(Records from a dataset)
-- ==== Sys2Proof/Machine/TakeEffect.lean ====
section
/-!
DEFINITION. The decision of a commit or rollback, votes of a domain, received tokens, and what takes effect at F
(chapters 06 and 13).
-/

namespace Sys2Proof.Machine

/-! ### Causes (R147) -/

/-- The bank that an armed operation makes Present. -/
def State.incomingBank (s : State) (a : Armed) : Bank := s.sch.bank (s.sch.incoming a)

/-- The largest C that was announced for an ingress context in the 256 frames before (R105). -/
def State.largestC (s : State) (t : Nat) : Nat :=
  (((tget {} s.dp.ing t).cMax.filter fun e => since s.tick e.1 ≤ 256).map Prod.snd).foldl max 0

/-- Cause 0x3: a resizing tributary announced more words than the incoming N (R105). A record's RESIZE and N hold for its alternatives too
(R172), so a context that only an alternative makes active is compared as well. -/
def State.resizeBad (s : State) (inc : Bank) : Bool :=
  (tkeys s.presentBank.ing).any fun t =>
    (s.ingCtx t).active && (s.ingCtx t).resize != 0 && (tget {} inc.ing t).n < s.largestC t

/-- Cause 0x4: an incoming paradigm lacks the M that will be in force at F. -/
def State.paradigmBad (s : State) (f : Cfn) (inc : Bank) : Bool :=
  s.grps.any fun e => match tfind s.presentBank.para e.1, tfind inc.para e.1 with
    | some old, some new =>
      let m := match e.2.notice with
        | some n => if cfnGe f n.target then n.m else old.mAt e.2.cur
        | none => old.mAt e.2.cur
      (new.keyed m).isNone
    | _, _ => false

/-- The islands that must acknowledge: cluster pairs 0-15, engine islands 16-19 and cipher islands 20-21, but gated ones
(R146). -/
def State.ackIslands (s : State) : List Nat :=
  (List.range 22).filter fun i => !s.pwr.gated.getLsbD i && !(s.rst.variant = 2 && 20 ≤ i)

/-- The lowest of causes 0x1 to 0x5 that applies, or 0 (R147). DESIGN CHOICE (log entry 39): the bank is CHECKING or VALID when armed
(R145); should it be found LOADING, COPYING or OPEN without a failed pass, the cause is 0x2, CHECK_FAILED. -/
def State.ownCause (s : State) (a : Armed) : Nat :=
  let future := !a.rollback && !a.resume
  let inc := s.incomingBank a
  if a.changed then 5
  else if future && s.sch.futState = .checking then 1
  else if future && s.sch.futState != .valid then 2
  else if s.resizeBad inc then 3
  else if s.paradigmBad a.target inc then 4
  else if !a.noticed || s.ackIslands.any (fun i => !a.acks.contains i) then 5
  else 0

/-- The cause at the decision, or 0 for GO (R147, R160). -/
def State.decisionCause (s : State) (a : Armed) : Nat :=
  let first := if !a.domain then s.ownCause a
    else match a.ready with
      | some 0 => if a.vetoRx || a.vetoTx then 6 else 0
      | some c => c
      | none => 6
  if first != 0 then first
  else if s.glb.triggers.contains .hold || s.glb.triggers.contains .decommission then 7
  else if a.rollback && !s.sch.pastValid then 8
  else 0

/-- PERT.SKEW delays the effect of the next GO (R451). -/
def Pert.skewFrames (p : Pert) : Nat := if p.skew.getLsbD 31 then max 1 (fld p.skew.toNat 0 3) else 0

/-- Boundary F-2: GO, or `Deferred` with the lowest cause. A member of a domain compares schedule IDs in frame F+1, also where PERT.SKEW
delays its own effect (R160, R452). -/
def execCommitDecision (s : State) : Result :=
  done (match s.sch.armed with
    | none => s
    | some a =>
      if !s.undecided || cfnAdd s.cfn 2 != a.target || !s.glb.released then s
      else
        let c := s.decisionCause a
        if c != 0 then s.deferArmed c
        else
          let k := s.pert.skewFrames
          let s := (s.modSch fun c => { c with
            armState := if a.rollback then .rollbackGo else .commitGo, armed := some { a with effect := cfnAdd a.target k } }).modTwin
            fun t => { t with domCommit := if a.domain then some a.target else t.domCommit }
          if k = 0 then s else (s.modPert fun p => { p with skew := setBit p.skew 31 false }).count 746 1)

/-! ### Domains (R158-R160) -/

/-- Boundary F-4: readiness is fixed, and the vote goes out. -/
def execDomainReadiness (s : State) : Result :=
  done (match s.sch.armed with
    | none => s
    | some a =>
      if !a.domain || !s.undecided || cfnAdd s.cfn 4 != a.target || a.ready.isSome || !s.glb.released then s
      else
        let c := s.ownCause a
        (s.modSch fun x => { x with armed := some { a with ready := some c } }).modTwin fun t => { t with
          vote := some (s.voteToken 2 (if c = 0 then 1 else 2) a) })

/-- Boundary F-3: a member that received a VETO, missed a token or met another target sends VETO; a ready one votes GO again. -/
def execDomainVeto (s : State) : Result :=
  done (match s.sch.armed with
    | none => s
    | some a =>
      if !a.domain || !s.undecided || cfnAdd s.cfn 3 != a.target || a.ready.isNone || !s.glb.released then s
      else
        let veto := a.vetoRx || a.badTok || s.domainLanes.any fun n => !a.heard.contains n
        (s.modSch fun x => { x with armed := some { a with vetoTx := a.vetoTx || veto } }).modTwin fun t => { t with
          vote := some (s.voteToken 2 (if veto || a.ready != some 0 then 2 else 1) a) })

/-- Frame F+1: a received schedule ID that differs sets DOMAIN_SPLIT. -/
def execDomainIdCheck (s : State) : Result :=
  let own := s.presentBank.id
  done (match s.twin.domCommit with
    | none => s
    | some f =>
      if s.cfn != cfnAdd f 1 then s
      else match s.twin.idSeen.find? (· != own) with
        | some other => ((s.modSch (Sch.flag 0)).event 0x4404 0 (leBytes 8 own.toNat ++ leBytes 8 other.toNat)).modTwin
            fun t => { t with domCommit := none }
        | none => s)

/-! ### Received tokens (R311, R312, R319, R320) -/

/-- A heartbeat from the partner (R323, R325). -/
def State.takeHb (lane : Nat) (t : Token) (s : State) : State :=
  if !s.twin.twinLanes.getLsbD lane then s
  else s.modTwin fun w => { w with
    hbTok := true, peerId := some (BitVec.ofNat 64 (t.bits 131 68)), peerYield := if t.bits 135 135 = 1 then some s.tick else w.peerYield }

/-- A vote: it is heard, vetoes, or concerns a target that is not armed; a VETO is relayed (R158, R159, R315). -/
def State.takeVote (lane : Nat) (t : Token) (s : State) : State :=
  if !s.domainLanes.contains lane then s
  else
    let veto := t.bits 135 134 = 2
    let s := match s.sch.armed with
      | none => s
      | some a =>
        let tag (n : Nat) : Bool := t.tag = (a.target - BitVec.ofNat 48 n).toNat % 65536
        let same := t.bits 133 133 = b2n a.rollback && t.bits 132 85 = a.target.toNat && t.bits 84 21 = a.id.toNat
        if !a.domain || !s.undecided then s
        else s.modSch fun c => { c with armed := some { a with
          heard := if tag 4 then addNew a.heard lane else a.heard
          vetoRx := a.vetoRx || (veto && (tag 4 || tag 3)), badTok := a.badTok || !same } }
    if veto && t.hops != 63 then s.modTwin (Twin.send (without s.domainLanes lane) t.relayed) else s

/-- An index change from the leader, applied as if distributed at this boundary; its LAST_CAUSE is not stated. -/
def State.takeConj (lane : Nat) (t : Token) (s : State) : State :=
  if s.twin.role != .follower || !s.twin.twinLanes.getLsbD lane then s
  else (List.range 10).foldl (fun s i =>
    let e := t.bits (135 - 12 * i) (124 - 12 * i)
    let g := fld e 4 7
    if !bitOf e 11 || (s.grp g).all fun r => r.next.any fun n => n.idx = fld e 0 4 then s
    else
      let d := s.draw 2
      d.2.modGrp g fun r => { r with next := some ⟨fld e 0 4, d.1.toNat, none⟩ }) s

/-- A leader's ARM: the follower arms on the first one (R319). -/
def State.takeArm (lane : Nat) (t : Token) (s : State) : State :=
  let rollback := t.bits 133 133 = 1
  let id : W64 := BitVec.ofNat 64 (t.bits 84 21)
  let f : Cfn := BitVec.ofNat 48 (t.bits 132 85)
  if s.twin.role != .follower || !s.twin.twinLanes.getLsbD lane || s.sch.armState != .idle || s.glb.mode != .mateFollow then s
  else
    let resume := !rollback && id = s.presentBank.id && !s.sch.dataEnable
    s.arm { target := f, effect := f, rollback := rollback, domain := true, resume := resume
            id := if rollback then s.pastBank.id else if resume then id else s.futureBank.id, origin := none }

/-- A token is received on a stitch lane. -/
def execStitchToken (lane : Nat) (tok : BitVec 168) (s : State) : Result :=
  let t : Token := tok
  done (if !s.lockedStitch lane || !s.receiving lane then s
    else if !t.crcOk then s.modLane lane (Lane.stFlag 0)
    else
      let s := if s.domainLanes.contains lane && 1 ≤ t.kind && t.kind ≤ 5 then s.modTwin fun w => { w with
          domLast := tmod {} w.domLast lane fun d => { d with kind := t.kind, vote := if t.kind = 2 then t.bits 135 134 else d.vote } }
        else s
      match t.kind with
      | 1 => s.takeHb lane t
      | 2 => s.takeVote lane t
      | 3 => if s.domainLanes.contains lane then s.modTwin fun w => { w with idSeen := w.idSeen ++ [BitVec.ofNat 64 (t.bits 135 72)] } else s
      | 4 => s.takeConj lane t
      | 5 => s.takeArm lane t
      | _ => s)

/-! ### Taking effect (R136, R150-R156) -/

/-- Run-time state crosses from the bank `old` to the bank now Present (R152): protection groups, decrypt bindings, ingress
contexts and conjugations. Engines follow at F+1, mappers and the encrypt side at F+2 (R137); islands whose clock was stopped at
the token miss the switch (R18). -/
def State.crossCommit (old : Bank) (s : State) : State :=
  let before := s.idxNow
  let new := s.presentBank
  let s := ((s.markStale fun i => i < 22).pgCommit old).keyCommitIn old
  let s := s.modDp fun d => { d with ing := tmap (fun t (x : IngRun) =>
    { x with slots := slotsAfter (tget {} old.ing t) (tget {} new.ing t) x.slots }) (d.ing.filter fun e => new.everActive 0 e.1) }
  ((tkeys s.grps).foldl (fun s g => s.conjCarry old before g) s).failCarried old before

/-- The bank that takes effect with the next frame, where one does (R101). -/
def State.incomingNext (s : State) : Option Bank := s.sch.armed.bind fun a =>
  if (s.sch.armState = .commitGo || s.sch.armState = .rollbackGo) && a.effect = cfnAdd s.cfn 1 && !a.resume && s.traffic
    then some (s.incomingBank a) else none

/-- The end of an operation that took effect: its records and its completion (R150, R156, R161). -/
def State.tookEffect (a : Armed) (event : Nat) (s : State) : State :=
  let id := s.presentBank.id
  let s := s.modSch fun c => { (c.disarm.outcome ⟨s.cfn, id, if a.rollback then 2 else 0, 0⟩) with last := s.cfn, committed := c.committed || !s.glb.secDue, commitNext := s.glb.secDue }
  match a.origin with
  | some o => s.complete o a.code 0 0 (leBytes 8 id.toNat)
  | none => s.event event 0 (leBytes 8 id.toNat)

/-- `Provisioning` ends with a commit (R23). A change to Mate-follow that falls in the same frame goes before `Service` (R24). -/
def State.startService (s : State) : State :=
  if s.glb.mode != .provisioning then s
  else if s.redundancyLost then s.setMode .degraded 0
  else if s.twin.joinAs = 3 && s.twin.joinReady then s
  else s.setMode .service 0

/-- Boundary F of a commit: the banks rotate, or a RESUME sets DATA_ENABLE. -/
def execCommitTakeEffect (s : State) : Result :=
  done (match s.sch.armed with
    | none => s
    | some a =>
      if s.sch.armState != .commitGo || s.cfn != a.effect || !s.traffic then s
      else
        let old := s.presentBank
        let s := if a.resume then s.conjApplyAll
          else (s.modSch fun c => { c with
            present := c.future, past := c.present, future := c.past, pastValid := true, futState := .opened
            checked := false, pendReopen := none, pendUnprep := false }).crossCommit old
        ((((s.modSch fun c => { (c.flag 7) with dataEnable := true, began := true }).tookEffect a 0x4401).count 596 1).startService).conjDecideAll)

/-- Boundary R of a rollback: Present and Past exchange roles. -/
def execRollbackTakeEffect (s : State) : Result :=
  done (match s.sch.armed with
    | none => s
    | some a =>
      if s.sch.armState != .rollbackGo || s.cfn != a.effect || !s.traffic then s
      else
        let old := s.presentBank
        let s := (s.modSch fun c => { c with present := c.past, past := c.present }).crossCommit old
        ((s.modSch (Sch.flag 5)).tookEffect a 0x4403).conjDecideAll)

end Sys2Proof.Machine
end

* _PROBLEM REQUIREMENTS_
Out of the entries above, write out only the lines between the line holding "let d := s.draw 2" and the line holding "let t : Token := tok", inclusive, each exactly as given.

* _TASK SOLUTION_
      let d := s.draw 2
      d.2.modGrp g fun r => { r with next := some ⟨fld e 0 4, d.1.toNat, none⟩ }) s

/-- A leader's ARM: the follower arms on the first one (R319). -/
def State.takeArm (lane : Nat) (t : Token) (s : State) : State :=
  let rollback := t.bits 133 133 = 1
  let id : W64 := BitVec.ofNat 64 (t.bits 84 21)
  let f : Cfn := BitVec.ofNat 48 (t.bits 132 85)
  if s.twin.role != .follower || !s.twin.twinLanes.getLsbD lane || s.sch.armState != .idle || s.glb.mode != .mateFollow then s
  else
    let resume := !rollback && id = s.presentBank.id && !s.sch.dataEnable
    s.arm { target := f, effect := f, rollback := rollback, domain := true, resume := resume
            id := if rollback then s.pastBank.id else if resume then id else s.futureBank.id, origin := none }

/-- A token is received on a stitch lane. -/
def execStitchToken (lane : Nat) (tok : BitVec 168) (s : State) : Result :=
  let t : Token := tok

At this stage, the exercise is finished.